Violations []ConversationViolation `json:"violations,omitempty"`
}
ConversationValidationResult contains the outcome of a conversation-level assertion. Provides structured details for debugging and reporting when assertions fail.
func ConvertEvalResults ¶ added in v1.3.2
func ConvertEvalResults(results []evals.EvalResult) []ConversationValidationResult
ConvertEvalResults transforms a slice of EvalResult into ConversationValidationResult entries. Each result is tagged with the PackEvalTypePrefix so renderers can group them separately. This function is used by both the PackEvalAdapter (engine) and the statestore when building AssertionsSummary from eval results.
type ConversationValidator ¶ added in v1.1.3
type ConversationValidator interface {
// Type returns the validator name (e.g., "tools_not_called_with_args").
// Must match the type specified in ConversationAssertion configs.
Type() string
// ValidateConversation evaluates the assertion against the full conversation.

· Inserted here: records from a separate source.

-- ==== Sys2Proof/Laws/FrameCipher.lean ====
section
/-! SUPPORT. What each operation of Machine/Cipher.lean may change: `f_keeps` takes `f` off the end of a chain of operations
whenever the areas it may change are among those allowed. -/

set_option linter.all false

namespace Sys2Proof.Machine

open Sys2Proof

theorem setEngine_keeps {n : Nat} {e : Engine} {s : State} {wB : List Area} {sB : State} (hw : subB [.xts] wB = true)
    :
    Keeps wB sB (setEngine n e s) ↔ Keeps wB sB s := by
  refine Keeps.peel (v := [.xts]) ?_ hw
  unfold setEngine
  repeat' first
    | simp (disch := first | decide | exact Or.inl (by decide) | exact Or.inr rfl) only [keeps_self, keeps_ite,
          keeps_mk, ite_self]
    | split

theorem grantEngine_keeps {n : Nat} {m : Msg} {s : State} {wB : List Area} {sB : State} (hw : subB [.xts] wB = true) :
    Keeps wB sB (grantEngine n m s) ↔ Keeps wB sB s := by
  refine Keeps.peel (v := [.xts]) ?_ hw
  unfold grantEngine
  repeat' first
    | simp (disch := first | decide | exact Or.inl (by decide) | exact Or.inr rfl) only [keeps_self, keeps_ite,
          keeps_mk, ite_self, setEngine_keeps]
    | split

theorem grantWaiting_keeps {k : Nat} {s : State} {wB : List Area} {sB : State} (hw : subB [.xts] wB = true) :
    Keeps wB sB (grantWaiting k s) ↔ Keeps wB sB s := by
  refine Keeps.peel (v := [.xts]) ?_ hw
  induction k generalizing s with
  | zero => exact Keeps.refl _ _
  | succ k ih =>
    unfold grantWaiting
    split
    · refine Keeps.trans ?_ ih
      simp (disch := first | decide | exact Or.inl (by decide) | exact Or.inr rfl) only [keeps_self, keeps_mk,
          grantEngine_keeps]
    · exact Keeps.refl _ _

theorem waitClaim_keeps {m : Msg} {s : State} {wB : List Area} {sB : State} (hw : subB [.xts] wB = true) :
    Keeps wB sB (waitClaim m s) ↔ Keeps wB sB s := by
  refine Keeps.peel (v := [.xts]) ?_ hw
  unfold waitClaim
  repeat' first
    | simp (disch := first | decide | exact Or.inl (by decide) | exact Or.inr rfl) only [keeps_self, keeps_ite,
          keeps_mk, ite_self]
    | split

theorem blocksReleased_keeps {n k : Nat} {s : State} {wB : List Area} {sB : State} (hw : subB [.xts] wB = true) :
    Keeps wB sB (blocksReleased n k s) ↔ Keeps wB sB s := by
  refine Keeps.peel (v := [.xts]) ?_ hw
  unfold blocksReleased
  repeat' first
    | simp (disch := first | decide | exact Or.inl (by decide) | exact Or.inr rfl) only [keeps_self, keeps_ite,
          keeps_mk, ite_self, setEngine_keeps]
    | split

theorem suspendEngine_keeps {n : Nat} {m : Msg} {s : State} {wB : List Area} {sB : State} (hw : subB [.xts, .out] wB
    = true) :
    Keeps wB sB (suspendEngine n m s) ↔ Keeps wB sB s := by
  refine Keeps.peel (v := [.xts, .out]) ?_ hw
  unfold suspendEngine
  repeat' first
    | simp (disch := first | decide | exact Or.inl (by decide) | exact Or.inr rfl) only [keeps_self, keeps_ite,
          keeps_mk, ite_self, waitClaim_keeps, setEngine_keeps, emit_keeps, blocksReleased_keeps]
    | split

theorem takeOver_keeps {n : Nat} {v m : Msg} {s : State} {wB : List Area} {sB : State} (hw : subB [.xts, .out] wB =
    true) :
    Keeps wB sB (takeOver n v m s) ↔ Keeps wB sB s := by
  refine Keeps.peel (v := [.xts, .out]) ?_ hw
  unfold takeOver
  repeat' first
    | simp (disch := first | decide | exact Or.inl (by decide) | exact Or.inr rfl) only [keeps_self, keeps_ite,
          keeps_mk, ite_self, grantEngine_keeps, setEngine_keeps, blocksReleased_keeps, suspendEngine_keeps]
    | split

theorem claim_keeps {m : Msg} {s : State} {wB : List Area} {sB : State} (hw : subB [.xts, .out] wB = true) :
    Keeps wB sB (claim m s) ↔ Keeps wB sB s := by
  refine Keeps.peel (v := [.xts, .out]) ?_ hw
  unfold claim
  repeat' first
    | simp (disch := first | decide | exact Or.inl (by decide) | exact Or.inr rfl) only [keeps_self, keeps_ite,
          keeps_mk, ite_self, takeOver_keeps, grantEngine_keeps, waitClaim_keeps]
    | split

theorem retireEngine_keeps {n : Nat} {c : EngineCause} {s : State} {wB : List Area} {sB : State} (hw : subB [.host,
    .xts, .evr, .out] wB = true) :
    Keeps wB sB (retireEngine n c s) ↔ Keeps wB sB s := by
  refine Keeps.peel (v := [.host, .xts, .evr, .out]) ?_ hw
  unfold retireEngine
  repeat' first
    | simp (disch := first | decide | exact Or.inl (by decide) | exact Or.inr rfl) only [keeps_self, keeps_ite,
          keeps_mk, ite_self, grantWaiting_keeps, setEngine_keeps, event_keeps, blocksReleased_keeps]
    | split

theorem reseed_keeps {g : Nat} {s : State} {wB : List Area} {sB : State} (hw : subB [.xts] wB = true) :
    Keeps wB sB (reseed g s) ↔ Keeps wB sB s := by
  refine Keeps.peel (v := [.xts]) ?_ hw
  unfold reseed
  repeat' first
    | simp (disch := first | decide | exact Or.inl (by decide) | exact Or.inr rfl) only [keeps_self, keeps_ite,
          keeps_mk, ite_self]
    | split

theorem loadKey_keeps {n : Nat} {k : BitVec 512} {imported : Bool} {s : State} {wB : List Area} {sB : State} (hw :
    subB [.xts] wB = true) :
    Keeps wB sB (loadKey n k imported s) ↔ Keeps wB sB s := by
  refine Keeps.peel (v := [.xts]) ?_ hw
  unfold loadKey
  repeat' first
    | simp (disch := first | decide | exact Or.inl (by decide) | exact Or.inr rfl) only [keeps_self, keeps_ite,
          keeps_mk, ite_self]
    | split

theorem keyGenerate_keeps {n : Nat} {s : State} {wB : List Area} {sB : State} (hw : subB [.xts, .draws] wB = true) :
    Keeps wB sB (keyGenerate n s) ↔ Keeps wB sB s := by
  refine Keeps.peel (v := [.xts, .draws]) ?_ hw
  unfold keyGenerate
  repeat' first
    | simp (disch := first | decide | exact Or.inl (by decide) | exact Or.inr rfl) only [keeps_self, keeps_ite,
          keeps_mk, ite_self, drawn_keeps, reseed_keeps, loadKey_keeps]
    | split

theorem keyZeroize_keeps {n : Nat} {s : State} {wB : List Area} {sB : State} (hw : subB [.xts] wB = true) :
    Keeps wB sB (keyZeroize n s) ↔ Keeps wB sB s := by
  refine Keeps.peel (v := [.xts]) ?_ hw
  unfold keyZeroize
  repeat' first
    | simp (disch := first | decide | exact Or.inl (by decide) | exact Or.inr rfl) only [keeps_self, keeps_ite,
          keeps_mk, ite_self]
    | split

theorem execCipherClaim_keeps (requester keySlot : Nat) (urgent encrypt : Bool) (tweak nextBlock blocks : Nat) (s :
    State) : KeepsR [.xts, .out] s (execCipherClaim requester keySlot urgent encrypt tweak nextBlock blocks s) := by
  unfold execCipherClaim
  repeat' first
    | simp (disch := first | decide | exact Or.inl (by decide) | exact Or.inr rfl) only [keeps_self, keeps_ite,
          keeps_mk, ite_self, keepsR_next, keepsR_fault, keepsR_refused, keepsR_ite, guard, claim_keeps]
    | split

theorem execCipherRelease_keeps (engine : Nat) (s : State) : KeepsR [.xts] s (execCipherRelease engine s) := by
  unfold execCipherRelease
  repeat' first
    | simp (disch := first | decide | exact Or.inl (by decide) | exact Or.inr rfl) only [keeps_self, keeps_ite,
          keeps_mk, ite_self, keepsR_next, keepsR_fault, keepsR_refused, keepsR_ite, guard, grantWaiting_keeps,
          setEngine_keeps, blocksReleased_keeps]
    | split

theorem execCipherEngineRetire_keeps (engine : Nat) (cause : EngineCause) (s : State) : KeepsR [.host, .xts, .evr,
    .out] s (execCipherEngineRetire engine cause s) := by
  unfold execCipherEngineRetire
  repeat' first
    | simp (disch := first | decide | exact Or.inl (by decide) | exact Or.inr rfl) only [keeps_self, keeps_ite,
          keeps_mk, ite_self, keepsR_next, keepsR_fault, keepsR_refused, keepsR_ite, retireEngine_keeps, guard,
          whenRunning]
    | split

theorem execGeneratorReseed_keeps (gen : Nat) (s : State) : KeepsR [.xts] s (execGeneratorReseed gen s) := by
  unfold execGeneratorReseed
  repeat' first
    | simp (disch := first | decide | exact Or.inl (by decide) | exact Or.inr rfl) only [keeps_self, keeps_ite,
          keeps_mk, ite_self, keepsR_next, keepsR_fault, keepsR_refused, keepsR_ite, reseed_keeps, guard, whenRunning]
    | split

theorem execNoiseSourceFail_keeps (sourceB repetition : Bool) (s : State) : KeepsR [.host, .xts, .evr, .out] s
    (execNoiseSourceFail sourceB repetition s) := by
  unfold execNoiseSourceFail
  repeat' first
    | simp (disch := first | decide | exact Or.inl (by decide) | exact Or.inr rfl) only [keeps_self, keeps_ite,
          keeps_mk, ite_self, keepsR_next, keepsR_fault, keepsR_refused, keepsR_ite, event_keeps, whenRunning]
    | split

theorem execNoiseSourceRejoin_keeps (sourceB : Bool) (s : State) : KeepsR [.xts] s (execNoiseSourceRejoin sourceB s)
    := by
  unfold execNoiseSourceRejoin
  repeat' first
    | simp (disch := first | decide | exact Or.inl (by decide) | exact Or.inr rfl) only [keeps_self, keeps_ite,
          keeps_mk, ite_self, keepsR_next, keepsR_fault, keepsR_refused, keepsR_ite, whenRunning]
    | split

theorem execMaskGeneratorStop_keeps (gen : Nat) (s : State) : KeepsR [.host, .xts, .evr, .out] s
    (execMaskGeneratorStop gen s) := by
  unfold execMaskGeneratorStop
  repeat' first
    | simp (disch := first | decide | exact Or.inl (by decide) | exact Or.inr rfl) only [keeps_self, keeps_ite,
          keeps_mk, ite_self, keepsR_next, keepsR_fault, keepsR_refused, keepsR_ite, guard, event_keeps, whenRunning]
    | split

end Sys2Proof.Machine
end

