-- ==== Sys2Proof/Laws/FrameSupply.lean ====
section
/-! SUPPORT. What each operation of Machine/Supply.lean may change: `f_keeps` takes `f` off the end of a chain of operations
whenever the areas it may change are among those allowed. -/

set_option linter.all false

namespace Sys2Proof.Machine

open Sys2Proof

theorem extendWork_keeps {d k : Nat} {s : State} {wB : List Area} {sB : State} (hw : subB [.dlr] wB = true) :
    Keeps wB sB (extendWork d k s) ↔ Keeps wB sB s := by
  refine Keeps.peel (v := [.dlr]) ?_ hw
  unfold extendWork
  repeat' first
    | simp (disch := first | decide | exact Or.inl (by decide) | exact Or.inr rfl) only [keeps_self, keeps_ite,
          keeps_mk, ite_self]
    | split

theorem shiftCalendar_keeps {since : Nat} {s : State} {wB : List Area} {sB : State} (hw : subB [.dlr, .ante, .med,
    .pwr, .upd] wB = true) :
    Keeps wB sB (shiftCalendar since s) ↔ Keeps wB sB s := by
  refine Keeps.peel (v := [.dlr, .ante, .med, .pwr, .upd]) ?_ hw
  unfold shiftCalendar
  repeat' first
    | simp (disch := first | decide | exact Or.inl (by decide) | exact Or.inr rfl) only [keeps_self, keeps_ite,
          keeps_mk, ite_self, extendWork_keeps]
    | split

theorem refreshSelf_keeps {on : Bool} {s : State} {wB : List Area} {sB : State} (hw : subB [.mem] wB = true) :
    Keeps wB sB (refreshSelf on s) ↔ Keeps wB sB s := by
  refine Keeps.peel (v := [.mem]) ?_ hw
  unfold refreshSelf
  repeat' first
    | simp (disch := first | decide | exact Or.inl (by decide) | exact Or.inr rfl) only [keeps_self, keeps_ite,
          keeps_mk, ite_self]
    | split

theorem thaw_keeps {bySupervisor : Bool} {s : State} {wB : List Area} {sB : State} (hw : subB [.dlr, .sessions,
    .ante, .host, .lanes, .fab, .fabc, .med, .mem, .pwr, .upd, .evr, .frz, .out] wB = true) :
    Keeps wB sB (thaw bySupervisor s) ↔ Keeps wB sB s := by
  refine Keeps.peel (v := [.dlr, .sessions, .ante, .host, .lanes, .fab, .fabc, .med, .mem, .pwr, .upd, .evr, .frz,
      .out]) ?_ hw
  unfold thaw
  repeat' first
    | simp (disch := first | decide | exact Or.inl (by decide) | exact Or.inr rfl) only [keeps_self, keeps_ite,
          keeps_mk, ite_self, leaveUp_keeps, resetPort_keeps, shiftCalendar_keeps, event_keeps, refreshSelf_keeps]
    | with_reducible refine keeps_each (fun _ _ => ?_) ?_
    | split

theorem discardMeasure_keeps {s : State} {wB : List Area} {sB : State} (hw : subB [.pwr] wB = true) :
    Keeps wB sB (discardMeasure s) ↔ Keeps wB sB s := by
  refine Keeps.peel (v := [.pwr]) ?_ hw
  unfold discardMeasure
  repeat' first
    | simp (disch := first | decide | exact Or.inl (by decide) | exact Or.inr rfl) only [keeps_self, keeps_ite,
          keeps_mk, ite_self]
    | split

theorem enterDip_keeps {mv : Nat} {s0 : State} {wB : List Area} {sB : State} (hw : subB [.dlr, .sessions, .ante,
    .host, .lanes, .fab, .fabc, .med, .mem, .pwr, .upd, .evr, .frz, .out] wB = true) :
    Keeps wB sB (enterDip mv s0) ↔ Keeps wB sB s0 := by
  refine Keeps.peel (v := [.dlr, .sessions, .ante, .host, .lanes, .fab, .fabc, .med, .mem, .pwr, .upd, .evr, .frz,
      .out]) ?_ hw
  unfold enterDip
  repeat' first
    | simp (disch := first | decide | exact Or.inl (by decide) | exact Or.inr rfl) only [keeps_self, keeps_ite,
          keeps_mk, ite_self, thaw_keeps, discardMeasure_keeps]
    | split

theorem leaveDip_keeps {s : State} {wB : List Area} {sB : State} (hw : subB [.dlr, .ante, .med, .pwr] wB = true) :
    Keeps wB sB (leaveDip s) ↔ Keeps wB sB s := by
  refine Keeps.peel (v := [.dlr, .ante, .med, .pwr]) ?_ hw
  unfold leaveDip
  repeat' first
    | simp (disch := first | decide | exact Or.inl (by decide) | exact Or.inr rfl) only [keeps_self, keeps_ite,
          keeps_mk, ite_self, extendWork_keeps]
    | split

theorem suspendNormal_keeps {s : State} {wB : List Area} {sB : State} (hw : subB [.xts, .out] wB = true) :
    Keeps wB sB (suspendNormal s) ↔ Keeps wB sB s := by
  refine Keeps.peel (v := [.xts, .out]) ?_ hw
  unfold suspendNormal
  repeat' first
    | simp (disch := first | decide | exact Or.inl (by decide) | exact Or.inr rfl) only [keeps_self, keeps_ite,
          keeps_mk, ite_self, suspendEngine_keeps]
    | with_reducible refine keeps_each (fun _ _ => ?_) ?_
    | split

theorem drainSub_keeps {c u : Nat} {s : State} {wB : List Area} {sB : State} (hw : subB [.mem, .out] wB = true) :
    Keeps wB sB (drainSub c u s) ↔ Keeps wB sB s := by
  refine Keeps.peel (v := [.mem, .out]) ?_ hw
  unfold drainSub
  repeat' first
    | simp (disch := first | decide | exact Or.inl (by decide) | exact Or.inr rfl) only [keeps_self, keeps_ite,
          keeps_mk, ite_self, emit_keeps, setSub_keeps]
    | with_reducible refine keeps_each (fun _ _ => ?_) ?_
    | split
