theorem forwardFrame_keeps {n : Nat} {f : RxFrame} {s0 : State} {wB : List Area} {sB : State} (hw : subB [.host,
    .lanes, .fab, .fabc, .out] wB = true) :
    Keeps wB sB (forwardFrame n f s0) ↔ Keeps wB sB s0 := by
  refine Keeps.peel (v := [.host, .lanes, .fab, .fabc, .out]) ?_ hw
  unfold forwardFrame
  repeat' first
    | simp (disch := first | decide | exact Or.inl (by decide) | exact Or.inr rfl) only [keeps_self, keeps_ite,
          keeps_mk, ite_self, dropHop_keeps, queueTo_keeps, setLane_keeps]
    | split

theorem execFabricForward_keeps (lane : Nat) (h : Hdr) (s : State) : KeepsR [.host, .lanes, .fab, .fabc, .out] s
    (execFabricForward lane h s) := by
  unfold execFabricForward
  repeat' first
    | simp (disch := first | decide | exact Or.inl (by decide) | exact Or.inr rfl) only [keeps_self, keeps_ite,
          keeps_mk, ite_self, keepsR_next, keepsR_fault, keepsR_refused, keepsR_ite, laneRow, forwardFrame_keeps,
          guard, whenRunning]
    | split

theorem sendFrame_keeps {n : Nat} {f : TxFrame} {s : State} {wB : List Area} {sB : State} (hw : subB [.jnl,
    .sessions, .host, .lanes, .fabc, .out] wB = true) :
    Keeps wB sB (sendFrame n f s) ↔ Keeps wB sB s := by
  refine Keeps.peel (v := [.jnl, .sessions, .host, .lanes, .fabc, .out]) ?_ hw
  unfold sendFrame
  repeat' first
    | simp (disch := first | decide | exact Or.inl (by decide) | exact Or.inr rfl) only [keeps_self, keeps_ite,
          keeps_mk, ite_self, countSent_keeps, emit_keeps, setDelivered_keeps, setLane_keeps, frameGone_keeps]
    | split

theorem execLaneFrameTransmit_keeps (lane : Nat) (s : State) : KeepsR [.jnl, .sessions, .host, .lanes, .fabc, .out] s
    (execLaneFrameTransmit lane s) := by
  unfold execLaneFrameTransmit
  repeat' first
    | simp (disch := first | decide | exact Or.inl (by decide) | exact Or.inr rfl) only [keeps_self, keeps_ite,
          keeps_mk, ite_self, keepsR_next, keepsR_fault, keepsR_refused, keepsR_ite, laneRow, sendFrame_keeps,
          setLane_keeps, guard, whenRunning]
    | split

theorem execLpiEntry_keeps (lane : Nat) (s : State) : KeepsR [.host, .lanes, .out] s (execLpiEntry lane s) := by
  unfold execLpiEntry
  repeat' first
    | simp (disch := first | decide | exact Or.inl (by decide) | exact Or.inr rfl) only [keeps_self, keeps_ite,
          keeps_mk, ite_self, keepsR_next, keepsR_fault, keepsR_refused, keepsR_ite, countLane_keeps, laneRow,
          modLane_keeps, guard, whenRunning]
    | split

theorem execLpiWake_keeps (lane : Nat) (s : State) : KeepsR [.lanes] s (execLpiWake lane s) := by
  unfold execLpiWake
  repeat' first
    | simp (disch := first | decide | exact Or.inl (by decide) | exact Or.inr rfl) only [keeps_self, keeps_ite,
          keeps_mk, ite_self, keepsR_next, keepsR_fault, keepsR_refused, keepsR_ite, wakeLane_keeps, laneRow, guard,
          whenRunning]
    | split

theorem execRxLowPowerIdle_keeps (lane : Nat) (enter : Bool) (s : State) : KeepsR [.host, .lanes, .out] s
    (execRxLowPowerIdle lane enter s) := by
  unfold execRxLowPowerIdle
  repeat' first
    | simp (disch := first | decide | exact Or.inl (by decide) | exact Or.inr rfl) only [keeps_self, keeps_ite,
          keeps_mk, ite_self, keepsR_next, keepsR_fault, keepsR_refused, keepsR_ite, countLane_keeps, laneRow,
          modLane_keeps, guard, whenRunning]
    | split

end Sys2Proof.Machine
end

// Returns a result indicating success/failure with detailed evidence.
ValidateConversation(
ctx context.Context,
convCtx *ConversationContext,
params map[string]interface{},
) ConversationValidationResult
}
ConversationValidator evaluates assertions across entire conversations. Implementations check patterns, constraints, or behaviors that span multiple turns, such as "no forbidden tool arguments used" or "consistent behavior maintained".
type ConversationViolation ¶ added in v1.1.3
type ConversationViolation struct {
TurnIndex int `json:"turn_index"` // Which turn (index in AllTurns) had the violation
Description string `json:"description"` // What was violated (human-readable)
Evidence map[string]interface{} `json:"evidence,omitempty"` // Data supporting the violation (e.g., actual values)
Timestamp time.Time `json:"timestamp,omitempty"` // When the violation occurred (if available)
}
ConversationViolation represents a single assertion violation within the conversation. Captures exactly where and how the assertion was violated for precise debugging.
type ToolCallRecord ¶ added in v1.1.3
type ToolCallRecord = types.ToolCallRecord
ToolCallRecord is an alias for types.ToolCallRecord so existing code referencing assertions.ToolCallRecord continues to compile unchanged.
type TurnToolCall ¶ added in v1.3.2
type TurnToolCall struct {
CallID string // from MessageToolCall.ID
Name string // tool name
Args map[string]interface{} // parsed arguments
RawArgs json.RawMessage // original JSON arguments
Result string // from MessageToolResult.Content
Error string // from MessageToolResult.Error
LatencyMs int64 // from MessageToolResult.LatencyMs
RoundIndex int // which tool-use round within the turn (0-based)
// contains filtered or unexported fields
}
TurnToolCall represents a single tool call within a turn, paired with its result. This provides the ordered, result-paired trace needed for turn-level tool assertions.